- Opening Delimiter -

/-! ### setPend -/

@[simp] theorem State.setPend_pending (s : State) (ln : Nat) (v : Pend) : (s.setPend ln v).pending = s.pending := rfl
@[simp] theorem State.setPend_regs (s : State) (ln : Nat) (v : Pend) : (s.setPend ln v).regs = s.regs := rfl
@[simp] theorem State.setPend_lag (s : State) (ln : Nat) (v : Pend) : (s.setPend ln v).lag = s.lag := rfl
@[simp] theorem State.setPend_fuses (s : State) (ln : Nat) (v : Pend) : (s.setPend ln v).fuses = s.fuses := rfl
@[simp] theorem State.setPend_fl (s : State) (ln : Nat) (v : Pend) : (s.setPend ln v).fl = s.fl := rfl
@[simp] theorem State.setPend_take (s : State) (ln : Nat) (v : Pend) : (s.setPend ln v).take = s.take := rfl
@[simp] theorem State.setPend_ports (s : State) (ln : Nat) (v : Pend) : (s.setPend ln v).ports = s.ports := rfl
@[simp] theorem State.setPend_links (s : State) (ln : Nat) (v : Pend) : (s.setPend ln v).links = s.links := rfl
@[simp] theorem State.setPend_mesh (s : State) (ln : Nat) (v : Pend) : (s.setPend ln v).mesh = s.mesh := rfl
@[simp] theorem State.setPend_flights (s : State) (ln : Nat) (v : Pend) : (s.setPend ln v).flights = s.flights := rfl
@[simp] theorem State.setPend_meshWait (s : State) (ln : Nat) (v : Pend) : (s.setPend ln v).meshWait = s.meshWait := rfl
@[simp] theorem State.setPend_waiting (s : State) (ln : Nat) (v : Pend) : (s.setPend ln v).waiting = s.waiting := rfl
@[simp] theorem State.setPend_mem (s : State) (ln : Nat) (v : Pend) : (s.setPend ln v).mem = s.mem := rfl
@[simp] theorem State.setPend_errs (s : State) (ln : Nat) (v : Pend) : (s.setPend ln v).errs = s.errs := rfl
@[simp] theorem State.setPend_lineKey (s : State) (ln : Nat) (v : Pend) : (s.setPend ln v).lineKey = s.lineKey := rfl
@[simp] theorem State.setPend_written (s : State) (ln : Nat) (v : Pend) : (s.setPend ln v).written = s.written := rfl
@[simp] theorem State.setPend_tags (s : State) (ln : Nat) (v : Pend) : (s.setPend ln v).tags = s.tags := rfl
@[simp] theorem State.setPend_keyIds (s : State) (ln : Nat) (v : Pend) : (s.setPend ln v).keyIds = s.keyIds := rfl
@[simp] theorem State.setPend_keysDrawn (s : State) (ln : Nat) (v : Pend) : (s.setPend ln v).keysDrawn = s.keysDrawn := rfl
@[simp] theorem State.setPend_erasing (s : State) (ln : Nat) (v : Pend) : (s.setPend ln v).erasing = s.erasing := rfl
@[simp] theorem State.setPend_quarantine (s : State) (ln : Nat) (v : Pend) : (s.setPend ln v).quarantine = s.quarantine := rfl
@[simp] theorem State.setPend_lease (s : State) (ln : Nat) (v : Pend) : (s.setPend ln v).lease = s.lease := rfl
@[simp] theorem State.setPend_pubBy (s : State) (ln : Nat) (v : Pend) : (s.setPend ln v).pubBy = s.pubBy := rfl
@[simp] theorem State.setPend_flips (s : State) (ln : Nat) (v : Pend) : (s.setPend ln v).flips = s.flips := rfl
@[simp] theorem State.setPend_dir (s : State) (ln : Nat) (v : Pend) : (s.setPend ln v).dir = s.dir := rfl
@[simp] theorem State.setPend_dirClock (s : State) (ln : Nat) (v : Pend) : (s.setPend ln v).dirClock = s.dirClock := rfl
@[simp] theorem State.setPend_evicts (s : State) (ln : Nat) (v : Pend) : (s.setPend ln v).evicts = s.evicts := rfl
@[simp] theorem State.setPend_lostLog (s : State) (ln : Nat) (v : Pend) : (s.setPend ln v).lostLog = s.lostLog := rfl
@[simp] theorem State.setPend_stackTab (s : State) (ln : Nat) (v : Pend) : (s.setPend ln v).stackTab = s.stackTab := rfl
@[simp] theorem State.setPend_test (s : State) (ln : Nat) (v : Pend) : (s.setPend ln v).test = s.test := rfl
@[simp] theorem State.setPend_cont (s : State) (ln : Nat) (v : Pend) : (s.setPend ln v).cont = s.cont := rfl
@[simp] theorem State.setPend_parts (s : State) (ln : Nat) (v : Pend) : (s.setPend ln v).parts = s.parts := rfl
@[simp] theorem State.setPend_mover (s : State) (ln : Nat) (v : Pend) : (s.setPend ln v).mover = s.mover := rfl
@[simp] theorem State.setPend_reels (s : State) (ln : Nat) (v : Pend) : (s.setPend ln v).reels = s.reels := rfl
@[simp] theorem State.setPend_reseeds (s : State) (ln : Nat) (v : Pend) : (s.setPend ln v).reseeds = s.reseeds := rfl
@[simp] theorem State.setPend_secLog (s : State) (ln : Nat) (v : Pend) : (s.setPend ln v).secLog = s.secLog := rfl
@[simp] theorem State.setPend_sess (s : State) (ln : Nat) (v : Pend) : (s.setPend ln v).sess = s.sess := rfl
@[simp] theorem State.setPend_fligOut (s : State) (ln : Nat) (v : Pend) : (s.setPend ln v).fligOut = s.fligOut := rfl
@[simp] theorem State.setPend_gaff (s : State) (ln : Nat) (v : Pend) : (s.setPend ln v).gaff = s.gaff := rfl
@[simp] theorem State.setPend_dailies (s : State) (ln : Nat) (v : Pend) : (s.setPend ln v).dailies = s.dailies := rfl
@[simp] theorem State.setPend_boot (s : State) (ln : Nat) (v : Pend) : (s.setPend ln v).boot = s.boot := rfl
@[simp] theorem State.setPend_meter (s : State) (ln : Nat) (v : Pend) : (s.setPend ln v).meter = s.meter := rfl
@[simp] theorem State.setPend_free (s : State) (ln : Nat) (v : Pend) : (s.setPend ln v).free = s.free := rfl
@[simp] theorem State.setPend_rd (s : State) (ln : Nat) (v : Pend) (j : Nat) : (s.setPend ln v).rd j = s.rd j := rfl
@[simp] theorem State.setPend_frame (s : State) (ln : Nat) (v : Pend) : (s.setPend ln v).frame = s.frame := rfl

- Closing Delimiter -

◆ PROBLEM DETAILS ◆
All that is wanted is the run of lines from the start of the data through the line containing "s.links := rfl", copied word for word.

◆ TASK ANSWER ◆
/-! ### setPend -/

@[simp] theorem State.setPend_pending (s : State) (ln : Nat) (v : Pend) : (s.setPend ln v).pending = s.pending := rfl
@[simp] theorem State.setPend_regs (s : State) (ln : Nat) (v : Pend) : (s.setPend ln v).regs = s.regs := rfl
@[simp] theorem State.setPend_lag (s : State) (ln : Nat) (v : Pend) : (s.setPend ln v).lag = s.lag := rfl
@[simp] theorem State.setPend_fuses (s : State) (ln : Nat) (v : Pend) : (s.setPend ln v).fuses = s.fuses := rfl
@[simp] theorem State.setPend_fl (s : State) (ln : Nat) (v : Pend) : (s.setPend ln v).fl = s.fl := rfl
@[simp] theorem State.setPend_take (s : State) (ln : Nat) (v : Pend) : (s.setPend ln v).take = s.take := rfl
@[simp] theorem State.setPend_ports (s : State) (ln : Nat) (v : Pend) : (s.setPend ln v).ports = s.ports := rfl
@[simp] theorem State.setPend_links (s : State) (ln : Nat) (v : Pend) : (s.setPend ln v).links = s.links := rfl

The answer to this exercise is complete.